I\'m wondering what the Stack Overflow community thinks when it comes to creating a project (thinking primarily c++ here) with a unicode or a multi-byte character set.
Are there pros to going Unicode straight from the start,
A few years and a million lines of code later, you're going to wish you had answered "yes".
implying all your strings will be in wide format?
I wish Microsoft would quit conflating "Unicode" with UTF-16.
You don't have to store all your strings in wide format. You can use UTF-8 instead, and get a smaller memory footprint (for Latin alphabet languages), and backwards compatibility with 7-bit ASCII.

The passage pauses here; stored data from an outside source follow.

/-- R92, R102 to R105, R120, R123: in AUTOMATIC, with the conveyor IDLE and nothing queued, a finished set for a destination
whose OPEN drawer can take it goes on its trip at once: its bin EJECTING, the drawer awaited, its sheets in return. R102 to R104,
R111, R80: a set whose resolution ends at the tray, or which is void, goes to the overflow tray where the tray has room: here as
TRANSPORT_READY makes the choice check in WAKING. Its header JOINS the last group, or the slip is fed, or it goes UNMARKED with
SLIP_EMPTY latched. Entries ahead of it that have neither drawer nor room are held, and a first held entry latches
OVERFLOW_FULL. -/
def Obligations.AFinishedSetIsEjectedToItsDrawer : Prop :=
  ∀ s : State, s.part.Settled →
    let p := s.part
    let a := p.path.account
    (∀ (h : Held) (j : Job) (d : Nat) (q : Pile), p.ctl.mode = .automatic →
      p.carriage.state = .stitching → p.carriage.held = some h → 1 ≤ h.bin ∧ h.bin ≤ 48 →
      (p.bin h.bin).set.planned.stitches ≤ (p.bin h.bin).set.made → (p.bin h.bin).set.void = false →
      (p.bin h.bin).set.job = some j.number → p.job? j.number = some j →
      p.carriage.queue = [] → p.conv.queue = [] → p.conv.state = .idle →
      1 ≤ d ∧ d ≤ 20 → (p.drawers.drawer d).state = .open → (p.drawers.drawer d).dest = some j.dest →
      (∀ e, 1 ≤ e ∧ e ≤ 20 → e ≠ d → (p.drawers.drawer e).state = .open → (p.drawers.drawer e).dest ≠ some j.dest) →
      (p.drawers.drawer d).pile = some q → q.count + 1 ≤ 20 → q.stack + (p.bin h.bin).set.stack ≤ 40000 →
      let set := (p.bin h.bin).set
      let m := BitVec.ofNat 32 set.pages.length
      ∃ k : DrawerMap,
        exec .stitchDone s = .next { s with part := { p.setBin h.bin { state := .ejecting, set := set } with
          ctl := { p.ctl with idleTimer := none }
          carriage := { p.carriage with
            state := .idle, position := .bin h.bin, held := none, target := none, deadline := none }
          path := { p.path with account := { a with inBins := a.inBins - m, inReturn := a.inReturn + m } }
          drawers := k
          conv := { p.conv with
            state := .carrying
            trip := some
              { bin := h.bin, job := some j.number, copy := set.copy, dest := some j.dest, void := false
                sheets := set.pages.length, stack := set.stack, stitches := set.planned.stitches, made := set.made
                reason := set.planned.reason, h := set.planned.h, place := .drawer d, header := none, emptied := false
                proving := false, deadline := some (p.now + 5000) } } } } ∧
        k.drawer d = { p.drawers.drawer d with awaited := true } ∧ (∀ e, e ≠ d → k.drawer e = p.drawers.drawer e) ∧
        k.nv = p.drawers.nv ∧ k.markers = p.drawers.markers ∧ k.tree = p.drawers.tree) ∧
    (let dest (b : Nat) : Option Nat :=
      if (p.bin b).set.void = true then none else ((p.bin b).set.job.bind p.job?).map Job.dest
     let needed (b : Nat) : Bool := p.conv.tray.groups.getLast?.map Group.key != some (dest b)
     let noDrawer (b : Nat) : Prop :=
      ∀ x, dest b = some x → (p.drawers.resolve x (p.bin b).set.stack).place = .overflow
     let room (b : Nat) : Prop :=
      p.conv.tray.heldFull = false ∧ p.conv.tray.sets + 1 ≤ 80 ∧
        p.conv.tray.stack + (p.bin b).set.stack + (if needed b = true then 150 else 0) ≤ 120000
     let readies (q : Part) (ns : List Notice) : State :=
      ({ s with part := { q with
        ctl := { p.ctl with mode := .automatic, wakingDeadline := none, idleTimer := none } } } : State).queued
        (.modeNow .automatic (some .waking) .transportReady none p.ctl.doorOpen p.ctl.keyOn :: ns)
     Busy 3 s → p.ctl.mode = .waking → p.carriage.state ≠ .idle → p.conv.state = .idle →
      (∀ (pre post : List EjectEntry) (e : EjectEntry), p.conv.queue = pre ++ e :: post →
        ((pre ++ e :: post).map EjectEntry.bin).Nodup → (∀ x ∈ pre, noDrawer x.bin ∧ ¬ room x.bin) →
        (pre = [] ∨ hasCondition p.faults.attention .overflowFull = true) → noDrawer e.bin → room e.bin →
        1 ≤ e.bin ∧ e.bin ≤ 48 →
        let set := (p.bin e.bin).set
        let resolved : Option Resolution := (dest e.bin).map fun x => p.drawers.resolve x set.stack
        let goes (st : ConvState) (f : FeederState) (h : Header) (time : Nat) (b : Account) : State :=
          readies { (p.setBin e.bin { state := .ejecting, set := set }) with
            path := { p.path with account := b }
            drawers := (resolved.map Resolution.map).getD p.drawers
            conv := { p.conv with
              queue := (pre.map fun x => { x with placeable := some false }) ++ post
              state := st, feeder := f
              trip := some
                { bin := e.bin, job := set.job, copy := set.copy, dest := dest e.bin, void := set.void
                  sheets := set.pages.length, stack := set.stack, stitches := set.planned.stitches, made := set.made
                  reason := set.planned.reason, h := set.planned.h, place := .overflow, header := some h, emptied := false
                  proving := false, deadline := some (p.now + time) } } }
          (((resolved.map Resolution.changes).getD []).map .drawerChanged)
        let carries (h : Header) : State :=
          goes .carrying p.conv.feeder h 5000 { a with
            inBins := a.inBins - BitVec.ofNat 32 set.pages.length, inReturn := a.inReturn + BitVec.ofNat 32 set.pages.length }
        (needed e.bin = false → exec .transportReady s = .next (carries .joins)) ∧
        (needed e.bin = true → p.conv.slipOut = true →
          exec .transportReady s = .next ((carries .unmarked).latched .slipEmpty)) ∧
        (needed e.bin = true → p.conv.slipOut = false →
          exec .transportReady s = .next (goes .slip .feeding .pending 1000 a))) ∧
      (∀ e : EjectEntry, p.conv.queue = [e] → noDrawer e.bin → ¬ room e.bin →
        let holds : State := readies { p with conv := { p.conv with queue := [{ e with placeable := some false }] } } []
        (e.placeable = some false → exec .transportReady s = .next holds) ∧
        (e.placeable ≠ some false → exec .transportReady s = .next (holds.latched .overflowFull))))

The one downside to using UTF-8 on Windows is that it's not supported as an ANSI code page, so you have to convert your strings to UTF-16 to make WinAPI calls. How much inconvenience this causes depends on whether you're writing a Windows program or a program that just happens to run on Windows.
The short answer (IMO, and I've been proving wrong) is that it'd better to plan for the worse (or best depending on your point of view) and do unicode right now.
Unless your application is very string intensive, then going directly to unicode will not really matter; in the case of games, it should not be a big factor compared to the rest of the engine.
Max.
Here's a simple consideration: should your program work if it's used by Mr. 菅 直人 ? His home directory might be hard to represent in ASCII.
The first answer to that question should... answer everything you need to know.
You are talking about the VC++ Project setting here, right?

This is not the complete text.